**WORK REQUIRED:** Repeat verbatim only the lines from the opening of the material below through the one that contains "(0x045, .cmpge), (0x046, .tstz)]".

----- SUPPLIED RECORDS -----

-- ==== Sys2Proof/Tests/Slice0.lean ====
section
/-! SUPPORT. Tests: words decoded as the manual's tables have them, ill-formed words refused, and for each statement with hypotheses states that
meet them. -/

namespace Sys2Proof.Tests

open Sys2Proof Sys2Proof.Machine Sys2Proof.Says

set_option Elab.async false

/-! ### Decoding -/

/-- A word whose fields are all zero but for the codes that R55 and R56 give to no source (14) and to no register (8). -/
def plain : SlotWord :=
  { pm := 0, pv := 0, cg3 := .off, cg2 := .off, cg1 := .off, cg0 := .off, fmt := .raw, mod := 0, sa := .zero, sb := .zero, sc := .zero
    dr := none, om := 0, ok := .dat, dq := 0, pd := 0, pu := .none, sq := .none, ps := 0, imm := 0 }

/-- The same by R53: OP in [99:91], SA in [83:78], SB in [77:72], SC in [71:66], DR in [65:62]. -/
def plainBits (op : Nat) : Nat := op * 2 ^ 91 + 14 * 2 ^ 78 + 14 * 2 ^ 72 + 14 * 2 ^ 66 + 8 * 2 ^ 62

/-- R70: the opcodes of this family, as the opcode map has them. -/
theorem test_decode_moves : ([
  (0x001, .mov), (0x002, .movi), (0x003, .sel), (0x004, .selk), (0x005, .drop), (0x006, .emit), (0x007, .plog), (0x008, .pset),
  (0x009, .ptest), (0x00A, .lane), (0x00B, .shuf), (0x00C, .pack), (0x00D, .unpk), (0x00E, .gets), (0x00F, .tagf)] : List (Nat × (SlotWord → Instr))).all
    (fun p => decide (decodeTableWord 128 (plainBits p.1) = some (p.2 plain))) = true := by decide +kernel

/-- R70: the opcodes of this family, as the opcode map has them. -/
theorem test_decode_integer : ([
  (0x020, .add), (0x021, .sub), (0x022, .addc), (0x023, .subb), (0x024, .mul), (0x025, .mulh), (0x026, .mad), (0x027, .absd),
  (0x028, .min), (0x029, .max), (0x02A, .abs), (0x02B, .neg), (0x02C, .avg), (0x02D, .indx), (0x02E, .clamp), (0x02F, .dot4),
  (0x030, .and), (0x031, .or), (0x032, .xor), (0x033, .andn), (0x034, .orn), (0x035, .not), (0x036, .shl), (0x037, .shr),
  (0x038, .sar), (0x039, .rol), (0x03A, .clz), (0x03B, .popc), (0x03C, .brev), (0x03D, .extr), (0x03E, .insr), (0x03F, .bsel),
  (0x040, .cmpeq), (0x041, .cmpne), (0x042, .cmplt), (0x043, .cmple), (0x044, .cmpgt), (0x045, .cmpge), (0x046, .tstz)] : List (Nat × (SlotWord → Instr))).all
    (fun p => decide (decodeTableWord 128 (plainBits p.1) = some (p.2 plain))) = true := by decide +kernel

/-- R70: the opcodes of this family, as the opcode map has them. -/
theorem test_decode_counters : ([
  (0x050, .cnt), (0x051, .cnt2), (0x052, .step), (0x053, .joink), (0x054, .ordj)] : List (Nat × (SlotWord → Instr))).all
    (fun p => decide (decodeTableWord 128 (plainBits p.1) = some (p.2 plain))) = true := by decide +kernel

/-- R70: the opcodes of this family, as the opcode map has them. -/
theorem test_decode_float : ([
  (0x060, .fadd), (0x061, .fsub), (0x062, .fmul), (0x063, .fma), (0x064, .fnma), (0x065, .fms), (0x066, .fmin), (0x067, .fmax),
  (0x068, .fabs), (0x069, .fneg), (0x06A, .fcmpeq), (0x06B, .fcmplt), (0x06C, .fcmple), (0x06D, .fcmpun), (0x06E, .fclass),
  (0x06F, .fscale), (0x070, .frnd), (0x071, .frcp), (0x072, .frsq), (0x073, .fsqrt), (0x074, .fdiv), (0x075, .fexp2),
  (0x076, .flog2), (0x077, .fsum), (0x078, .fdot), (0x079, .cvt), (0x07A, .ftoi), (0x07B, .itof), (0x07C, .sxpk), (0x07D, .sxup),
  (0x07E, .sxex), (0x07F, .fmaxa)] : List (Nat × (SlotWord → Instr))).all
    (fun p => decide (decodeTableWord 128 (plainBits p.1) = some (p.2 plain))) = true := by decide +kernel

/-- R70: the opcodes of this family, as the opcode map has them. -/
theorem test_decode_tiles : ([
  (0x0A0, .alloc), (0x0A1, .seal), (0x0A2, .release), (0x0A3, .retain), (0x0A4, .tld), (0x0A5, .tst), (0x0A6, .tldw),
  (0x0A7, .tstw), (0x0A8, .tzero), (0x0A9, .tinfo), (0x0AA, .tpln), (0x0AB, .pool), (0x0AC, .acca), (0x0AD, .accf)] : List (Nat × (SlotWord → Instr))).all
    (fun p => decide (decodeTableWord 128 (plainBits p.1) = some (p.2 plain))) = true := by decide +kernel

/-- R70: the opcodes of this family, as the opcode map has them. -/
theorem test_decode_memory : ([
  (0x0C0, .ld), (0x0C1, .st), (0x0C2, .lda), (0x0C3, .stl), (0x0C4, .ldt), (0x0C5, .stt), (0x0C6, .pref), (0x0C7, .fence),
  (0x0C8, .aadd), (0x0C9, .amin), (0x0CA, .amax), (0x0CB, .aand), (0x0CC, .aor), (0x0CD, .axor), (0x0CE, .axchg), (0x0CF, .acas),
  (0x0D0, .afadd), (0x0D1, .red), (0x0D2, .flush), (0x0D3, .invl)] : List (Nat × (SlotWord → Instr))).all
    (fun p => decide (decodeTableWord 128 (plainBits p.1) = some (p.2 plain))) = true := by decide +kernel

/-- R70: the opcodes of this family, as the opcode map has them. -/
theorem test_decode_matrix : ([
  (0x0E0, .mma), (0x0E1, .mmaz), (0x0E2, .accrd), (0x0E3, .accrdn), (0x0E4, .accwr), (0x0E5, .accz), (0x0E6, .acccv),
  (0x0E7, .mtcfg)] : List (Nat × (SlotWord → Instr))).all
    (fun p => decide (decodeTableWord 128 (plainBits p.1) = some (p.2 plain))) = true := by decide +kernel

/-- R70: the opcodes of this family, as the opcode map has them. -/
theorem test_decode_engines : ([
  (0x100, .copy), (0x101, .gath), (0x102, .scat), (0x103, .xcol), (0x104, .engq), (0x105, .spawn), (0x106, .taskd),
  (0x107, .synca), (0x108, .synci)] : List (Nat × (SlotWord → Instr))).all
    (fun p => decide (decodeTableWord 128 (plainBits p.1) = some (p.2 plain))) = true := by decide +kernel

/-- R70: the opcodes of this family, as the opcode map has them. -/
theorem test_decode_threads : ([
  (0x120, .exit), (0x121, .exit2), (0x122, .exits), (0x123, .done), (0x124, .safe), (0x125, .trap)] : List (Nat × (SlotWord → Instr))).all
    (fun p => decide (decodeTableWord 128 (plainBits p.1) = some (p.2 plain))) = true := by decide +kernel

/-- R70: the opcodes of this family, as the opcode map has them. -/
theorem test_decode_privileged : ([
  (0x180, .sysrd), (0x181, .syswr), (0x182, .rsplit), (0x183, .rmerge), (0x184, .rinv), (0x185, .rdisc), (0x186, .rmove),
  (0x187, .rprobe), (0x188, .rwin), (0x189, .cfgld), (0x18A, .cfginv), (0x18B, .eret), (0x18C, .tracew), (0x18D, .freeze),
  (0x18E, .thaw)] : List (Nat × (SlotWord → Instr))).all
    (fun p => decide (decodeTableWord 128 (plainBits p.1) = some (p.2 plain))) = true := by decide +kernel

/-- R53: every field of a word in its own place: each holds a value that no neighbour holds. -/
theorem test_decode_fields : decodeTableWord 128
    (0xA5 * 2 ^ 120 + 0x85 * 2 ^ 112 + 7 * 2 ^ 109 + 2 * 2 ^ 106 + 1 * 2 ^ 103 + 6 * 2 ^ 100 + 0x020 * 2 ^ 91 + 5 * 2 ^ 88 + 11 * 2 ^ 84
      + 3 * 2 ^ 78 + 9 * 2 ^ 72 + 15 * 2 ^ 66 + 7 * 2 ^ 62 + 10 * 2 ^ 58 + 4 * 2 ^ 55 + 6 * 2 ^ 51 + 5 * 2 ^ 48 + 2 * 2 ^ 46 + 3 * 2 ^ 44
      + 6 * 2 ^ 41 + 0xDEADBEEF)
    = some (.add { pm := 0xA5, pv := 0x85, cg3 := .kind .ord, cg2 := .kind .dat, cg1 := .any, cg0 := .kind .bnd, fmt := .sx7, mod := 11
                   sa := .d 3, sb := .i 1, sc := .lit, dr := some 7, om := 10, ok := .bnd, dq := 6, pd := 5, pu := .any, sq := .tog, ps := 6
                   imm := 0xDEADBEEF }) := by decide +kernel

/-- R54 to R56: reserved codes are no instruction: OP 0x010, bit 32, SA 24, DR 9, OK 6. -/
theorem test_decode_reserved :
    [plainBits 0x010, plainBits 0x020 + 2 ^ 32, plainBits 0x020 + 10 * 2 ^ 78, plainBits 0x020 + 2 ^ 62, plainBits 0x020 + 6 * 2 ^ 55].all
      (fun x => decide (decodeTableWord 128 x = none)) = true := by decide +kernel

-----

**EXERCISE ANSWER:**
-- ==== Sys2Proof/Tests/Slice0.lean ====
section
/-! SUPPORT. Tests: words decoded as the manual's tables have them, ill-formed words refused, and for each statement with hypotheses states that
meet them. -/

namespace Sys2Proof.Tests

open Sys2Proof Sys2Proof.Machine Sys2Proof.Says

set_option Elab.async false

/-! ### Decoding -/

/-- A word whose fields are all zero but for the codes that R55 and R56 give to no source (14) and to no register (8). -/
def plain : SlotWord :=
  { pm := 0, pv := 0, cg3 := .off, cg2 := .off, cg1 := .off, cg0 := .off, fmt := .raw, mod := 0, sa := .zero, sb := .zero, sc := .zero
    dr := none, om := 0, ok := .dat, dq := 0, pd := 0, pu := .none, sq := .none, ps := 0, imm := 0 }

/-- The same by R53: OP in [99:91], SA in [83:78], SB in [77:72], SC in [71:66], DR in [65:62]. -/
def plainBits (op : Nat) : Nat := op * 2 ^ 91 + 14 * 2 ^ 78 + 14 * 2 ^ 72 + 14 * 2 ^ 66 + 8 * 2 ^ 62

/-- R70: the opcodes of this family, as the opcode map has them. -/
theorem test_decode_moves : ([
  (0x001, .mov), (0x002, .movi), (0x003, .sel), (0x004, .selk), (0x005, .drop), (0x006, .emit), (0x007, .plog), (0x008, .pset),
  (0x009, .ptest), (0x00A, .lane), (0x00B, .shuf), (0x00C, .pack), (0x00D, .unpk), (0x00E, .gets), (0x00F, .tagf)] : List (Nat × (SlotWord → Instr))).all
    (fun p => decide (decodeTableWord 128 (plainBits p.1) = some (p.2 plain))) = true := by decide +kernel

/-- R70: the opcodes of this family, as the opcode map has them. -/
theorem test_decode_integer : ([
  (0x020, .add), (0x021, .sub), (0x022, .addc), (0x023, .subb), (0x024, .mul), (0x025, .mulh), (0x026, .mad), (0x027, .absd),
  (0x028, .min), (0x029, .max), (0x02A, .abs), (0x02B, .neg), (0x02C, .avg), (0x02D, .indx), (0x02E, .clamp), (0x02F, .dot4),
  (0x030, .and), (0x031, .or), (0x032, .xor), (0x033, .andn), (0x034, .orn), (0x035, .not), (0x036, .shl), (0x037, .shr),
  (0x038, .sar), (0x039, .rol), (0x03A, .clz), (0x03B, .popc), (0x03C, .brev), (0x03D, .extr), (0x03E, .insr), (0x03F, .bsel),
  (0x040, .cmpeq), (0x041, .cmpne), (0x042, .cmplt), (0x043, .cmple), (0x044, .cmpgt), (0x045, .cmpge), (0x046, .tstz)] : List (Nat × (SlotWord → Instr))).all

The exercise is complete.